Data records
=-=-=

-- ==== Sys2Proof/Certificates/Slice0/Obligations.lean ====
section
/-! DEFINITION. The statements for the provers. Each docstring names the rules it formalises. A clause that rests on a
choice of the model says so and names its log entry. -/

open Sys2Proof Sys2Proof.Machine

/-! ### Encodings -/

/-- Rules R101, R105, R120, R121, R128, R129, R150: every well-formed instruction, written with the encoder, is read back
by the decoder, and the bytes behind it are left alone (the word layout of LLSYM and CMD is log 3). -/
def Obligations.DecodeInvertsEncode : Prop :=
  ∀ (i : Instr) (rest : List Byte), i.wf = true →
    decodeBytes (encode i).fmt (encode i).args (encodeBytes i ++ rest) = .ok (i, rest)

/-- The other direction: a word that decodes is the word of the instruction it decodes to, so each word has one
meaning (the word layout is log 3). -/
def Obligations.EncodeInvertsDecode : Prop :=
  ∀ (c : Code) (i : Instr), decode c = .ok i →
    i.wf = true ∧ (encode i).fmt = c.fmt ∧ (encode i).bits = c.bits

/-- One word per format, written from rules R101, R105, R120, R121, R129, R150. -/
def Obligations.DecodeSamples : Prop :=
  decode ⟨.blkhdr, 0b101, {}⟩ = .ok (.blkDynamic true)
  ∧ decode ⟨.clsym, 17, {}⟩ = .ok .clZeros3To10
  ∧ decode ⟨.llsym, 256, {}⟩ = .ok .eob
  ∧ decode ⟨.llsym, 269 + 512 * 2, {}⟩ = .ok (.len269 2)
  ∧ decode ⟨.dsym, 29, {}⟩ = .ok .dist29
  ∧ decode ⟨.token, 0x01F83E00, {}⟩ = .ok (.tmatch 512 15 63)
  ∧ decode ⟨.cmd, 6, {}⟩ = .ok .dfFlush

/-- Rules R129, R130: the 32-bit values that are tokens are the literals, the end of block and the matches with a length
3..258 and a distance 1..32768 (by `DistSym`, rule R122); every other value is rejected as reserved. -/
def Obligations.TokenKinds : Prop :=
  (∀ b : Byte, decode ⟨.token, (litToken b).toNat, {}⟩ = .ok (.tlit b))
  ∧ decode ⟨.token, eobToken.toNat, {}⟩ = .ok .teob
  ∧ (∀ len dist : Nat, 3 ≤ len → len ≤ 258 → 1 ≤ dist → dist ≤ 32768 →
      decode ⟨.token, (matchToken len dist).toNat, {}⟩
        = .ok (.tmatch (BitVec.ofNat 10 (len + 254)) (BitVec.ofNat 9 (distSym dist).sym)
            (BitVec.ofNat 13 (distSym dist).extra)))
  ∧ ∀ t : Word, decode ⟨.token, t.toNat, {}⟩ = .error .reservedToken ↔
      (∀ b, t ≠ litToken b) ∧ t ≠ eobToken
        ∧ ∀ len dist : Nat, 3 ≤ len → len ≤ 258 → 1 ≤ dist → dist ≤ 32768 → t ≠ matchToken len dist

/-- Rules R122, R123, R320: a distance is the start of its symbol plus its extra value, which its extra bits hold; a match
length is the base of its symbol plus an extra value that its extra bits hold. -/
def Obligations.OperandMapsInvert : Prop :=
  (∀ dist : Nat, 1 ≤ dist → dist ≤ 32768 →
    distStart (distSym dist).sym + (distSym dist).extra = dist ∧ (distSym dist).sym ≤ 29
      ∧ (distSym dist).nExtra = distExtraBits (distSym dist).sym
      ∧ (distSym dist).extra < 2 ^ distExtraBits (distSym dist).sym)
  ∧ ∀ len : Nat, 3 ≤ len → len ≤ 258 →
    257 ≤ lenSym len ∧ lenSym len ≤ 285 ∧ lenBase (lenSym len) ≤ len
      ∧ len < lenBase (lenSym len) + 2 ^ lenExtra (lenSym len)

/-! ### The step -/

/-- A step runs the instruction that is fetched: the next element inside `Decode()`, else the next token inside
`EmitBlock`, else the oldest command; with no command the machine holds its state (rules R233, R341, R150, R419; the order is
log 1, the small steps log 2). -/
def Obligations.StepRunsInstruction : Prop :=
  (∀ (s : State) (c : Code) (d : Inflate) (i : Instr), s.inf.stage ≠ .idle →
    fetchElement s.params s.inf = .ok (.word c d) → decode c = .ok i → step s = exec i { s with inf := d })
  ∧ (∀ (s : State) (t : Word) (d : Deflate) (i : Instr), s.inf.stage = .idle → s.df.stage = .tokens →
    s.df.tokNext < s.df.tokCount → s.df.fetchToken = .ok (t, d) → decode ⟨.token, t.toNat, {}⟩ = .ok i →
    step s = exec i { s with df := d })
  ∧ (∀ (s : State) (c : Command) (cs : List Command) (i : Instr), s.inf.stage = .idle → s.df.stage = .idle →
    s.commands = c :: cs → decode ⟨.cmd, c.code, c.args⟩ = .ok i → step s = exec i { s with commands := cs })
  ∧ ∀ s : State, s.inf.stage = .idle → s.df.stage = .idle → s.commands = [] → step s = .next s

/-- Rules R231, R232, R234, R252, R253: before a block the next three stream bits are taken as the header's word, after a
snapshot; in `DECODING_HEADER` the slice is first appended to `HDR` and they are read from the bit buffer and then `HDR`;
with fewer than three bits at hand the header is cut short. -/
def Obligations.HeaderFetch : Prop :=
  ∀ (p : Config.Params) (d : Inflate), d.stage = .parse → d.retry = false → d.readerOk →
    (d.phase = .newBlock → 3 ≤ d.avail →
      ∃ d', fetchElement p d = .ok (.word ⟨.blkhdr, d.streamNum % 8, {}⟩ d') ∧ Inflate.ReadBits 3 d.snapshot d')
    ∧ (d.phase = .newBlock → d.avail < 3 → d.drained → d.inErr = none →
      ∃ t, fetchElement p d = .ok (.inside t) ∧ Inflate.HeaderCut d.bfinal d.btype d.snapshot t)
    ∧ (d.phase = .decodingHeader → d.hdrLen ≤ Config.hdrBufSize → d.hdrBuf.readable 0 d.hdrLen →
      ∃ r, Inflate.Resumed d r ∧ r.readerOk
        ∧ (3 ≤ r.avail → ∃ d', fetchElement p d = .ok (.word ⟨.blkhdr, r.streamNum % 8, {}⟩ d')
            ∧ Inflate.ReadBits 3 r.snapshot d')
        ∧ (r.avail < 3 → d.drained → d.inErr = none →
            ∃ t, fetchElement p d = .ok (.inside t) ∧ Inflate.HeaderCut d.bfinal d.btype r.snapshot t))

/-- Rules R260 to R262, R264, R271 to R273: inside a Huffman block a literal held from the last entry is the next element
(log 16); else a full output is reported before anything is consumed; a bit string that no entry fits fails with
`InvalidSymbol`; too few bits at hand suspend with `EndInput` where the lookup began; else the table entry that the next
stream bits select is taken, its bits are consumed, and the element is its first literal (the others are held), the end of
block, the match length it stands for, or a reserved symbol. The premise on the table is kept by every step
(StepKeepsTables). -/
def Obligations.SymbolFetch : Prop :=
  ∀ (p : Config.Params) (d : Inflate), d.stage = .parse → d.phase = .headerDecoded →
    (0 < d.symCount → fetchElement p d = .ok (.word ⟨.llsym, d.nextLits.toNat % 256, {}⟩
      { d with nextLits := BitVec.ofNat 32 (d.nextLits.toNat / 256), symCount := d.symCount - 1 }))
    ∧ ∀ hit : LargeHit, d.symCount = 0 → d.retry = false → d.readerOk → d.drained → d.inErr = none →
    d.litLenTable.narrow → hit = d.litLenTable.find d.streamNum →
    (d.outLimit ≤ d.writePos → fetchElement p d = .ok (.inside (d.suspended .outputOverflow)))
    ∧ (d.writePos < d.outLimit → hit.bitCount = 0 →
      ∃ d0, Inflate.ReadBits 0 d d0 ∧ fetchElement p d = .ok (.inside (d0.snapshot.failed .invalidSymbol)))
    ∧ (d.writePos < d.outLimit → d.avail < hit.bitCount →
      ∃ d0, Inflate.ReadBits 0 d d0 ∧ fetchElement p d = .ok (.inside (d0.snapshot.suspended .endInput)))
    ∧ (d.writePos < d.outLimit → 0 < hit.bitCount → hit.bitCount ≤ d.avail →
      ∃ d0 d', Inflate.ReadBits 0 d d0 ∧ Inflate.ReadBits hit.bitCount d0.snapshot d'
        ∧ (1 < hit.symCount ∨ hit.nextLits < 256 →
            fetchElement p d = .ok (.word ⟨.llsym, hit.nextLits % 256, {}⟩
              { d' with nextLits := BitVec.ofNat 32 (hit.nextLits / 256), symCount := hit.symCount - 1 }))
        ∧ (hit.symCount ≤ 1 → hit.nextLits = 256 → fetchElement p d = .ok (.word ⟨.llsym, 256, {}⟩ d'))
        ∧ (hit.symCount ≤ 1 → 257 ≤ hit.nextLits → hit.nextLits ≤ 512 →
            ∃ s e, expandedSym s e = hit.nextLits ∧ 257 ≤ s ∧ s ≤ 285 ∧ e < 2 ^ lenExtra s
              ∧ fetchElement p d = .ok (.word ⟨.llsym, s + 512 * e, {}⟩ d'))
        ∧ (hit.symCount ≤ 1 → hit.nextLits = 513 → fetchElement p d = .ok (.word ⟨.llsym, 286, {}⟩ d'))
        ∧ (hit.symCount ≤ 1 → hit.nextLits = 514 → fetchElement p d = .ok (.word ⟨.llsym, 287, {}⟩ d')))

/-- Rules R243, R244, R253, R266: the code-length symbol, or the distance symbol, whose code the next stream bits hold is the
element fetched, and its code has been read; a bit string that no code starts fails, a code-length symbol with
`InvalidBlock`, a distance with `InvalidSymbol` (in a static block the two patterns of the reserved symbols are those
symbols, their code not read: log 15); a code cut short goes back to the snapshot and suspends with `EndInput`, a
code-length symbol as any cut header does.
The premises on the tables are kept by every step (StepKeepsTables). -/
def Obligations.CodeFetch : Prop :=
  ∀ (p : Config.Params) (d : Inflate) (hit : SmallHit), d.readerOk → d.drained → d.inErr = none →
    (d.stage = .clSeq → d.scratch.lens.length < d.scratch.nlit + d.scratch.ndist →
      d.scratch.clcTable.narrow Config.refillHdr → hit = d.scratch.clcTable.find d.streamNum →
      (hit.len = 0 → ∃ d0, Inflate.ReadBits 0 d d0 ∧ fetchElement p d = .ok (.inside (d0.failed .invalidBlock)))
      ∧ (0 < hit.len → hit.len ≤ d.avail →
        ∃ d', Inflate.ReadBits hit.len d d' ∧ fetchElement p d = .ok (.word ⟨.clsym, hit.sym9, {}⟩ d'))
      ∧ (d.avail < hit.len → d.snapInPos ≤ d.srcPos → d.parkable →
        ∃ t, fetchElement p d = .ok (.inside t) ∧ Inflate.HeaderCut d.bfinal d.btype d t))
    ∧ (d.stage = .dist → d.retry = false → d.distTable.narrow Config.refillMain → hit = d.distTable.find d.streamNum →
      (hit.len = 0 → ∃ d0, Inflate.ReadBits 0 d d0
        ∧ (d.btype ≠ 0b01 → fetchElement p d = .ok (.inside (d0.failed .invalidSymbol)))
        ∧ (d.btype = 0b01 → d.streamNum % 32 = 0b01111 → fetchElement p d = .ok (.word ⟨.dsym, 30, {}⟩ d0))
        ∧ (d.btype = 0b01 → d.streamNum % 32 = 0b11111 → fetchElement p d = .ok (.word ⟨.dsym, 31, {}⟩ d0)))
      ∧ (d.avail < hit.len → d.snapInPos ≤ d.inPos →
        fetchElement p d = .ok (.inside (d.restore.suspended .endInput)))
      ∧ (0 < hit.len → hit.len ≤ d.avail →
        ∃ d', Inflate.ReadBits hit.len d d' ∧ fetchElement p d = .ok (.word ⟨.dsym, hit.sym9 % 32, {}⟩ d')))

=-=-=

Exercise goal: Please, from the entries above, set down exactly the lines from the one containing "with fewer than" through the one containing "d.btype d.snapshot t)", and only those.

Answer box:
with fewer than three bits at hand the header is cut short. -/
def Obligations.HeaderFetch : Prop :=
  ∀ (p : Config.Params) (d : Inflate), d.stage = .parse → d.retry = false → d.readerOk →
    (d.phase = .newBlock → 3 ≤ d.avail →
      ∃ d', fetchElement p d = .ok (.word ⟨.blkhdr, d.streamNum % 8, {}⟩ d') ∧ Inflate.ReadBits 3 d.snapshot d')
    ∧ (d.phase = .newBlock → d.avail < 3 → d.drained → d.inErr = none →
      ∃ t, fetchElement p d = .ok (.inside t) ∧ Inflate.HeaderCut d.bfinal d.btype d.snapshot t)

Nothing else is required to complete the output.